Return each entry exactly, with none missing.

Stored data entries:
• • • • •
-- ==== Sys2Proof/Tests/Slice0.lean ====
section
/-! SUPPORT. Tests of the model on small states: what WellFormed refuses, worked examples of spec/, and for every
obligation states and operands that meet the hypotheses of its clauses together. -/
namespace Sys2Proof.Tests
set_option Elab.async false
open Sys2Proof.Machine Sys2Proof.Safety

/-! ## Building small states -/

/-- Registers with the listed values: object, unit, sub-index counted from 0, value. -/
def regsOf (l : List (Obj × Nat × Nat × Nat)) : Store Word :=
  l.foldl (fun st e => Store.put e.1.dflt (e.1.key e.2.1 e.2.2.1) (Word.of e.2.2.2) st) []

/-- The reset state with registers set. -/
def withRegs (l : List (Obj × Nat × Nat × Nat)) : State := { State.reset with dict := { regs := regsOf l } }

/-- n bytes with the listed fields: offset, size, value. -/
def fields (n : Nat) (l : List (Nat × Nat × Nat)) : List Byte :=
  (upto n).map (fun k => match l.find? (fun e => decide (e.1 ≤ k) && decide (k < e.1 + e.2.1)) with
    | some e => (leBytes e.2.1 e.2.2).getD (k - e.1) 0
    | none => 0)

/-- All twelve memory channels READY. -/
def readyChans : Store Chan := (upto 12).map (fun c => (c, { st := .ready }))

/-- Site 0 with bundle 0. -/
def siteState (site : Site) (regs : List (Obj × Nat × Nat × Nat) := []) : State :=
  { withRegs ((.siteBundles, 0, 0, 1) :: regs) with sites := [(0, site)] }

def hostRq : Rq := { src := .host 0, seq := 1 }
def mgtRq : Rq := { src := .mgt 1 5, seq := 1 }

/-- What a step answers, where it is a next state. -/
def after (i : Instr) (s : State) : State :=
  match exec i s with
  | .next t => t
  | _ => s

theorem quiet_of_checks {s : State}
    (h : ∀ c, c < 12 → (s.chan c).recentBad.length < 64 ∧ ∀ l, l < 32 → (s.chan c).laneRate l = 0) : ChansQuiet s :=
  fun c hc => ⟨(h c hc).1, fun l hl => .inl ((h c hc).2 l hl)⟩

/-! ## Well-formedness -/

theorem test_wf_write : (Instr.write hostRq ⟨0x2000, 4⟩ [2]).wf = true := by decide
theorem test_wf_bus_address : (Instr.bar2Write (2 ^ 64) [1]).wf = false := by decide
theorem test_wf_mem_address : (Instr.memAccess false (2 ^ 64) [] 0 {}).wf = false := by decide
theorem test_wf_read_length : (Instr.read hostRq ⟨0x2000, 4⟩ 65536).wf = false := by decide
theorem test_wf_identify_length : (Instr.identify hostRq 65536).wf = false := by decide
theorem test_wf_block_read_segment : (Instr.blockRead hostRq ⟨0x2000, 4⟩ 65536 0 1).wf = false := by decide
theorem test_wf_block_read_offset : (Instr.blockRead hostRq ⟨0x2000, 4⟩ 1 (2 ^ 32) 1).wf = false := by decide
theorem test_wf_block_read_total : (Instr.blockRead hostRq ⟨0x2000, 4⟩ 1 0 (2 ^ 32)).wf = false := by decide
theorem long_data (b : Byte) : shortData (List.replicate 65536 b) = false := by
  rw [shortData, List.length_replicate]; decide
theorem test_wf_write_data : (Instr.write hostRq ⟨0, 0⟩ (List.replicate 65536 0)).wf = false := long_data 0
theorem test_wf_staged_write_data : (Instr.stagedWrite hostRq ⟨0, 0⟩ (List.replicate 65536 0)).wf = false := long_data 0
theorem test_wf_user_write_data : (Instr.userObjectWrite hostRq ⟨0x6000, 0⟩ (List.replicate 65536 0)).wf = false := long_data 0
theorem test_wf_block_write_data : (Instr.blockWrite hostRq ⟨0, 0⟩ ⟨true, true, 0, 1, List.replicate 65536 0⟩).wf = false := by
  show (shortData (List.replicate 65536 0) && longLen 0 && longLen 1) = false
  rw [long_data]; rfl
theorem test_wf_block_write_offset : (Instr.blockWrite hostRq ⟨0, 0⟩ ⟨true, true, 2 ^ 32, 1, [1]⟩).wf = false := by decide
theorem test_wf_block_write_total : (Instr.blockWrite hostRq ⟨0, 0⟩ ⟨true, true, 0, 2 ^ 32, [1]⟩).wf = false := by decide
theorem test_wf_frame : (Instr.mgtFrameReceive (.echo 1 (List.replicate 65536 0))).wf = false := long_data 0
theorem test_wf_pool_cells : (Instr.poolCellsWrite hostRq 0 (2 ^ 32) [1]).wf = false := by decide
theorem test_wf_pool_wave : (Instr.poolWaveWrite hostRq 0 (2 ^ 32) [1]).wf = false := by decide
theorem test_wf_meas_coef : (Instr.measCoefWrite hostRq 0 (2 ^ 32) [1]).wf = false := by decide
theorem test_wf_rxeq : (Instr.rxeqWrite hostRq 0 (2 ^ 32) [1]).wf = false := by decide
theorem test_wf_probe_sel : (Instr.probeSelWrite hostRq 0 (2 ^ 32) [1]).wf = false := by decide
theorem test_wf_key_ram : (Instr.keyRamWrite hostRq (2 ^ 32) [1]).wf = false := by decide
theorem test_wf_noc_shadow : (Instr.nocShadowWrite hostRq (2 ^ 32) [1]).wf = false := by decide
theorem test_wf_mem_regions : (Instr.memRegionsWrite hostRq (2 ^ 32) [1]).wf = false := by decide
theorem test_wf_bar2_read : (Instr.bar2Read (2 ^ 64) 4).wf = false := by decide
theorem test_wf_ports_once : (Instr.cycleStart 0 [{ port := 3 }, { port := 3 }]).wf = false := by decide
theorem test_wf_lanes_once : (Instr.instructionIssue 0
    [⟨3, List.replicate 64 none, [], [], 0, none⟩, ⟨3, List.replicate 64 none, [], [], 0, none⟩] false).wf = false := by decide
theorem test_wf_lane_symbols :
    (Instr.instructionIssue 0 [⟨3, List.replicate 63 none, [], [], 0, none⟩] false).wf = false := by decide
theorem test_wf_prbs_symbols : (Instr.prbsLocked 3 (List.replicate 65 none) [] {}).wf = false := by decide
theorem test_wf_doorbell : (Instr.doorbellSubmit 0 (List.replicate 2049 0)).wf = false := by
  show decide ((List.replicate 2049 (0 : Byte)).length ≤ 2048) = false
  rw [List.length_replicate]; decide
theorem test_wf_descriptor : (Instr.dmaDescriptorStart 0 (List.replicate 31 0)).wf = false := by decide
theorem test_wf_sensors : (Instr.thermalSample (List.replicate 15 0) 0).wf = false := by decide
theorem test_wf_rails : (Instr.railMeterSample (List.replicate 11 (0, 0)) 0 0 (List.replicate 16 0) 0).wf = false := by decide
theorem test_wf_domains : (Instr.railMeterSample (List.replicate 12 (0, 0)) 0 0 (List.replicate 15 0) 0).wf = false := by decide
• • • • •
### [Answer space]
-- ==== Sys2Proof/Tests/Slice0.lean ====
section
/-! SUPPORT. Tests of the model on small states: what WellFormed refuses, worked examples of spec/, and for every
obligation states and operands that meet the hypotheses of its clauses together. -/
namespace Sys2Proof.Tests
set_option Elab.async false
open Sys2Proof.Machine Sys2Proof.Safety

/-! ## Building small states -/

/-- Registers with the listed values: object, unit, sub-index counted from 0, value. -/
def regsOf (l : List (Obj × Nat × Nat × Nat)) : Store Word :=
  l.foldl (fun st e => Store.put e.1.dflt (e.1.key e.2.1 e.2.2.1) (Word.of e.2.2.2) st) []

/-- The reset state with registers set. -/
def withRegs (l : List (Obj × Nat × Nat × Nat)) : State := { State.reset with dict := { regs := regsOf l } }

/-- n bytes with the listed fields: offset, size, value. -/
def fields (n : Nat) (l : List (Nat × Nat × Nat)) : List Byte :=
  (upto n).map (fun k => match l.find? (fun e => decide (e.1 ≤ k) && decide (k < e.1 + e.2.1)) with
    | some e => (leBytes e.2.1 e.2.2).getD (k - e.1) 0
    | none => 0)

/-- All twelve memory channels READY. -/
def readyChans : Store Chan := (upto 12).map (fun c => (c, { st := .ready }))

/-- Site 0 with bundle 0. -/
def siteState (site : Site) (regs : List (Obj × Nat × Nat × Nat) := []) : State :=
  { withRegs ((.siteBundles, 0, 0, 1) :: regs) with sites := [(0, site)] }

def hostRq : Rq := { src := .host 0, seq := 1 }
def mgtRq : Rq := { src := .mgt 1 5, seq := 1 }

/-- What a step answers, where it is a next state. -/
def after (i : Instr) (s : State) : State :=
  match exec i s with
  | .next t => t
  | _ => s

theorem quiet_of_checks {s : State}
    (h : ∀ c, c < 12 → (s.chan c).recentBad.length < 64 ∧ ∀ l, l < 32 → (s.chan c).laneRate l = 0) : ChansQuiet s :=
  fun c hc => ⟨(h c hc).1, fun l hl => .inl ((h c hc).2 l hl)⟩

/-! ## Well-formedness -/

theorem test_wf_write : (Instr.write hostRq ⟨0x2000, 4⟩ [2]).wf = true := by decide
theorem test_wf_bus_address : (Instr.bar2Write (2 ^ 64) [1]).wf = false := by decide
theorem test_wf_mem_address : (Instr.memAccess false (2 ^ 64) [] 0 {}).wf = false := by decide
theorem test_wf_read_length : (Instr.read hostRq ⟨0x2000, 4⟩ 65536).wf = false := by decide
theorem test_wf_identify_length : (Instr.identify hostRq 65536).wf = false := by decide
theorem test_wf_block_read_segment : (Instr.blockRead hostRq ⟨0x2000, 4⟩ 65536 0 1).wf = false := by decide
theorem test_wf_block_read_offset : (Instr.blockRead hostRq ⟨0x2000, 4⟩ 1 (2 ^ 32) 1).wf = false := by decide
theorem test_wf_block_read_total : (Instr.blockRead hostRq ⟨0x2000, 4⟩ 1 0 (2 ^ 32)).wf = false := by decide
theorem long_data (b : Byte) : shortData (List.replicate 65536 b) = false := by
  rw [shortData, List.length_replicate]; decide
theorem test_wf_write_data : (Instr.write hostRq ⟨0, 0⟩ (List.replicate 65536 0)).wf = false := long_data 0
theorem test_wf_staged_write_data : (Instr.stagedWrite hostRq ⟨0, 0⟩ (List.replicate 65536 0)).wf = false := long_data 0
theorem test_wf_user_write_data : (Instr.userObjectWrite hostRq ⟨0x6000, 0⟩ (List.replicate 65536 0)).wf = false := long_data 0
theorem test_wf_block_write_data : (Instr.blockWrite hostRq ⟨0, 0⟩ ⟨true, true, 0, 1, List.replicate 65536 0⟩).wf = false := by
  show (shortData (List.replicate 65536 0) && longLen 0 && longLen 1) = false
  rw [long_data]; rfl
theorem test_wf_block_write_offset : (Instr.blockWrite hostRq ⟨0, 0⟩ ⟨true, true, 2 ^ 32, 1, [1]⟩).wf = false := by decide
theorem test_wf_block_write_total : (Instr.blockWrite hostRq ⟨0, 0⟩ ⟨true, true, 0, 2 ^ 32, [1]⟩).wf = false := by decide
theorem test_wf_frame : (Instr.mgtFrameReceive (.echo 1 (List.replicate 65536 0))).wf = false := long_data 0
theorem test_wf_pool_cells : (Instr.poolCellsWrite hostRq 0 (2 ^ 32) [1]).wf = false := by decide
theorem test_wf_pool_wave : (Instr.poolWaveWrite hostRq 0 (2 ^ 32) [1]).wf = false := by decide
theorem test_wf_meas_coef : (Instr.measCoefWrite hostRq 0 (2 ^ 32) [1]).wf = false := by decide
theorem test_wf_rxeq : (Instr.rxeqWrite hostRq 0 (2 ^ 32) [1]).wf = false := by decide
theorem test_wf_probe_sel : (Instr.probeSelWrite hostRq 0 (2 ^ 32) [1]).wf = false := by decide
theorem test_wf_key_ram : (Instr.keyRamWrite hostRq (2 ^ 32) [1]).wf = false := by decide
theorem test_wf_noc_shadow : (Instr.nocShadowWrite hostRq (2 ^ 32) [1]).wf = false := by decide
theorem test_wf_mem_regions : (Instr.memRegionsWrite hostRq (2 ^ 32) [1]).wf = false := by decide
theorem test_wf_bar2_read : (Instr.bar2Read (2 ^ 64) 4).wf = false := by decide
theorem test_wf_ports_once : (Instr.cycleStart 0 [{ port := 3 }, { port := 3 }]).wf = false := by decide
theorem test_wf_lanes_once : (Instr.instructionIssue 0
    [⟨3, List.replicate 64 none, [], [], 0, none⟩, ⟨3, List.replicate 64 none, [], [], 0, none⟩] false).wf = false := by decide
theorem test_wf_lane_symbols :
    (Instr.instructionIssue 0 [⟨3, List.replicate 63 none, [], [], 0, none⟩] false).wf = false := by decide
theorem test_wf_prbs_symbols : (Instr.prbsLocked 3 (List.replicate 65 none) [] {}).wf = false := by decide
theorem test_wf_doorbell : (Instr.doorbellSubmit 0 (List.replicate 2049 0)).wf = false := by
  show decide ((List.replicate 2049 (0 : Byte)).length ≤ 2048) = false
  rw [List.length_replicate]; decide
theorem test_wf_descriptor : (Instr.dmaDescriptorStart 0 (List.replicate 31 0)).wf = false := by decide
theorem test_wf_sensors : (Instr.thermalSample (List.replicate 15 0) 0).wf = false := by decide
theorem test_wf_rails : (Instr.railMeterSample (List.replicate 11 (0, 0)) 0 0 (List.replicate 16 0) 0).wf = false := by decide
theorem test_wf_domains : (Instr.railMeterSample (List.replicate 12 (0, 0)) 0 0 (List.replicate 15 0) 0).wf = false := by decide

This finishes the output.